Torquil Campbell and Chris Dumont have been making music together since the late 1990s, quite some time before the former achieved worldwide success as singer in Canadian quintet Stars. He and Dumont both used to live in New York City, where the burgeoning fantasy of their very own band provided mental escape from a day-to-day existence of borderline poverty in one of the planet's most unforgiving cities. Campbell soon returned to his native Canada to pursue his future with Stars, while Dumont remained in Manhattan, working first as a carousel operator in Central Park, then as an actor in a prestigious opera house.

But the friendship persevered, and the trials and changes Campbell and Dumont experienced have been channeled into an album that is a beautiful, bittersweet document of lives in flux, and time having its way with our assumptions of permanence. It's called Here Comes A City, and while the title is undoubtedly a nod the song by Australian pop gods The Go-Betweens, it's also an acknowledgment of the nomadic nature in which the album was made.

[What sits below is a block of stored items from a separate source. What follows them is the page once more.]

-- ==== Sys2Proof/Machine/Drains.lean ====
section
/-! DEFINITION. The drain engine (08): visits, reports, completion and the end of a drain. -/

namespace Sys2Proof.Machine

/-- What a DRAIN reply carries (R146). -/
def Drain.report (d : Drain) : DrainReport :=
  { mode := d.mode, writtenBack := d.writtenBack, invalidated := d.invalidated,
    skippedPinned := d.skippedPinned, failed := d.failed, cursorSet := d.cursorSet, cursorWay := d.cursorWay }

/-- The command code of DRAIN (R178). -/
def drainCode : Byte := 6

/-- The reply to the pending DRAIN command, where one is pending (R146, R149). -/
def State.replyDrain (s : State) (status : MgmtStatus) : State :=
  match s.drain.pendingReply with
  | some (r, id) => s.emit (.mgmtReply r id drainCode status (.drain s.drain.report))
  | none => s

/-- The drain completes (R146): its reply, ABORTED where aborted is set, then IDLE. -/
def State.completeDrain (s : State) : State :=
  let s1 := s.replyDrain (if s.drain.aborted then .aborted else .ok)
  { s1 with drain := { s1.drain with st := .idle, waiting := false, aborted := false, pendingReply := none } }

/-- The end of a scan or an abort (R142, R147): FINISHING while write-backs are outstanding, else the drain
completes at once. -/
def State.endScan (s : State) : State :=
  if 0 < s.drain.outstanding then { s with drain := { s.drain with st := .finishing } } else s.completeDrain

/-- A traffic reset or far link loss ends a running drain (R149). -/
def State.stopDrain (s : State) (status : MgmtStatus) : State :=
  match s.drain.st with
  | .idle => s
  | _ =>
    let s1 := s.replyDrain status
    { s1 with drain := { s1.drain with st := .idle, waiting := false, aborted := false, outstanding := 0,
                                       pendingReply := none } }

/-- The cursor advances one way, and past set 1023 way 3 the scan ends within the same event (R142). -/
def State.advanceCursor (s : State) : State :=
  let d := s.drain
  if d.cursorWay.val < 3 then
    { s with drain := { d with cursorWay := d.cursorWay + 1 } }
  else
    let s1 := { s with drain := { d with cursorSet := d.cursorSet + 1, cursorWay := 0 } }
    if d.cursorSet + 1 < 1024 then s1 else s1.endScan

/-- The visit needs resources it cannot have: waiting is set and the cursor stays (R145). -/
def State.waitAtWay (s : State) : State := { s with drain := { s.drain with waiting := true } }

/-- One more write-back of this drain is outstanding. -/
def State.countOutstanding (s : State) : State :=
  { s with drain := { s.drain with outstanding := s.drain.outstanding + 1 } }

/-- A visit in mode KEEP that finds M (R143): WRITEBACK KEEP, the line CLEANING; or waiting. -/
def State.visitKeep (s : State) (loc : Loc) (line : Addr) (data : LineData) : State :=
  match s.freeTag with
  | some tag =>
    (((s.putWay loc (.copy .cleaning line data)).issue tag (.writebackKeep line loc) [] none .drain
      (.writeback tag line .keep data)).countOutstanding).advanceCursor
  | none => s.waitAtWay

/-- A visit in mode DROP that finds M (R144): the line goes home through the eviction buffer; or waiting. -/
def State.visitDrop (s : State) (loc : Loc) (line : Addr) (data : LineData) : State :=
  match s.freeSlot, s.freeTag with
  | some slot, some tag => ((s.evict loc line data slot tag .drain .drain).countOutstanding).advanceCursor
  | _, _ => s.waitAtWay

/-- A visit in mode DROP that finds S or X (R144): the way becomes I and is counted. -/
def State.visitClean (s : State) (loc : Loc) : State :=
  let s1 := s.putWay loc .i
  { s1 with drain := { s1.drain with invalidated := s1.drain.invalidated + 1 } }.advanceCursor

/-- A visit that passes over a way for its ACTIVE pin (R143, R144). -/
def State.visitPinned (s : State) : State :=
  { s with drain := { s.drain with skippedPinned := s.drain.skippedPinned + 1 } }.advanceCursor

/-- One visit of the way at the cursor (R142 to R144). -/
def State.visitWay (s : State) (loc : Loc) : State :=
  if (s.activePinAt loc).isSome then s.visitPinned
  else match s.drain.mode, s.wayAt loc with
    | .keep, .copy .m line data => s.visitKeep loc line data
    | .drop, .copy .m line data => s.visitDrop loc line data
    | .drop, .copy .s _ _ => s.visitClean loc
    | .drop, .copy .x _ _ => s.visitClean loc
    | _, _ => s.advanceCursor

/-- The engine visits in SCANNING with waiting clear (R142). -/
def State.visit (s : State) : State :=
  if s.drain.st = .scanning ∧ s.drain.waiting = false then
    if h : s.drain.cursorSet < 1024 then s.visitWay { set := ⟨s.drain.cursorSet, h⟩, way := s.drain.cursorWay }
    else s
  else s

/-- The end of a write-back of origin DRAIN is reported (R87, R146); in FINISHING the last report completes
the drain. -/
def State.reportDrain (s : State) (written : Bool) : State :=
  let d := s.drain
  let d1 : Drain := { d with writtenBack := if written then d.writtenBack + 1 else d.writtenBack
                             failed := if written then d.failed else d.failed + 1
                             outstanding := d.outstanding - 1 }
  let s1 := { s with drain := d1 }
  if d1.st = .finishing ∧ d1.outstanding = 0 then s1.completeDrain else s1

/-- DRAIN_VISIT (R142). -/
def execDrainVisit (s : State) : Host.Outcome State Fault Refusal := .next s.visit

end Sys2Proof.Machine
end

While melodic beauty and unashamed lyrical romanticism remain the core components of Memphis' music, Here Comes A City, like its title, is often darker and denser, possibly troubled and distracted in places. From the declamatory anthem "Apocalypse Pop Song" to the tense, ambiguous "I Am The Photographer" and the hushed declaration of to-the-grave love that is "M+E=Me," the album sounds like an acknowledgment (and, ultimately, an acceptance) of the things that are beyond our control, and how familiar things provide a cushion against uncertainty. "Memphis is a very personal reflection of my life and my long friendship with Torq," says Dumont. "It's infused with bits and pieces of my day-to-day life and experiences." "Age inspired it, I reckon," Campbell glibly interjects. "Age and, you know, the usual Memphis influence: drugs."